# WHAT YOU WILL DO
Count the lines below that contain the word "settlePart" and give only the number.

- Opening Delimiter -

/-- Whether a validated command may begin: its context is CURRENT, no switch away from it is decided, and no command
boundary stands in front (R435, R462). -/
def State.ready (s : State) (c : CmdRef) (cmd : Cmd) (always : Bool) : Bool :=
  if cmd.scope c.block ≠ .context ∨ always then true
  else match s.part ((cmd.partOf c.block).getD 8) with
    | none => false
    | some x => x.current == some cmd.ctxField && x.switch.isNone && !s.behindBoundary c cmd

/-- Whether a command of the current context has started or is free to start: it keeps the context CURRENT until its quantum
ends (R461; DEDUCED, notes/assumptions/36.md: a context that has just become CURRENT starts its waiting commands first). -/
def State.holdsTurn (s : State) (c : CmdRef) : Bool :=
  match s.cmd c with
  | none => false
  | some k => match k.phase with
    | .started => true
    | .waiting => s.ready c k false
    | .copied => s.mayValidate c k
    | .ended => false

/-- One partition's waits: contexts, the drain, the states of contexts, and the switch that no work prevents (R461, R470). -/
def State.settlePart (s : State) (p : Nat) : State :=
  match s.part p with
  | none => s
  | some x0 =>
    let s1 := (x0.ctxs.map (fun e => e.1)).foldl (fun t c => t.settleCtx p c) s
    let s2 := match s1.part p with
      | none => s1
      | some x =>
        let streams := s1.streamsOf p (fun t => t.state == StreamState.running || t.state == StreamState.draining)
        if (x.state = PartState.draining ∨ (x.state = PartState.disabled ∧ x.destroyedBy.isSome)) ∧ (s1.partCmds p).isEmpty ∧ streams.isEmpty ∧
            x.switch.isNone then s1.drained p
        else s1
    let s3 := s2.refreshCtx p
    match s3.part p with
    | none => s3
    | some x =>
      if x.switch.isSome ∨ (x.state ≠ PartState.active ∧ x.state ≠ PartState.draining) then s3
      else match x.current with
        | none => s3.switchFrom p x0.current
        | some c => if (s3.ctxCmds p c).any (fun r => s3.holdsTurn r) then s3 else s3.decideSwitch p

/-- One round of everything that follows by itself. -/
def State.settleOnce (s : State) : State :=
  let s1 := (List.range 11).foldl (fun t b => (t.denyUnlisted b).finishAborts b) s
  let s2 := (List.range 32).foldl (fun t n => t.streamDrained n false) s1
  ((List.range 8).foldl (fun t p => t.settlePart p) s2).serveWaiting

/-- What follows by itself from a change: commands complete that waited for it. Two rounds suffice, since a completion
only ends further waits of the same partition. -/
def State.settle (s : State) : State := s.settleOnce.settleOnce

/-- End a command and settle. -/
def State.finish (s : State) (c : CmdRef) (f : Fin) : State := (s.endCmd c f).settle

/-! ### Teardown (R476) -/

/-- Tear down the current context of a partition (R476): its started commands end at their last commit boundary, every
core is zeroed, its image is empty. The status is ST_FAULT_RETRY, with `extra` in DETAIL, or ST_DATA_LOSS with its DETAIL under
R478. -/
def State.teardown (s : State) (p : Nat) (loss : Option Nat) (extra : Nat) : State :=
  match s.part p with
  | none => s
  | some x => match x.current with
    | none => s
    | some c =>
      let s1 := s.stopDispatches p (fun _ => true)
      let started := (s1.ctxCmds p c).filter (fun r => s1.cmdStarted r)
      let s2 := started.foldl (fun t r => match loss with
        | none => t.endAtBoundary r stFaultRetry extra
        | some a => t.failCmd r stDataLoss a) s1
      let s3 := s2.eachCore x (fun _ k => Cu.zeroingDone (Cu.clearCounters (Cu.zeroAll (Cu.abandon k))))
      let s4 := s3.updPart p (fun y => { y with teardowns := satInc32 y.teardowns, dispatches := [] })
      let s5 := (s4.updCtx p c (fun k => { k with savedValid := false })).setupCores p c
      let s6 := s5.record { EventRec.plain 0x0203 with part := p }
      (s6.refreshCtx p).decideSwitch p

/-! ### The gate of a command -/

/-- What the conductor did for a command, from s to t. Where one of its accesses to DRAM was lost on the way, nothing of it
stands but the loss itself, and the command ends at its last commit boundary with ST_DATA_LOSS (R334; notes/assumptions/2.md). -/
def State.unlessLost (s : State) (c : CmdRef) (t : State) : State :=
  match t.mem.fwLoss with
  | none => t
  | some loss => ((s.suffer loss).failCmd c stDataLoss loss.1).settle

- Closing Delimiter -

# ANSWER BOX
2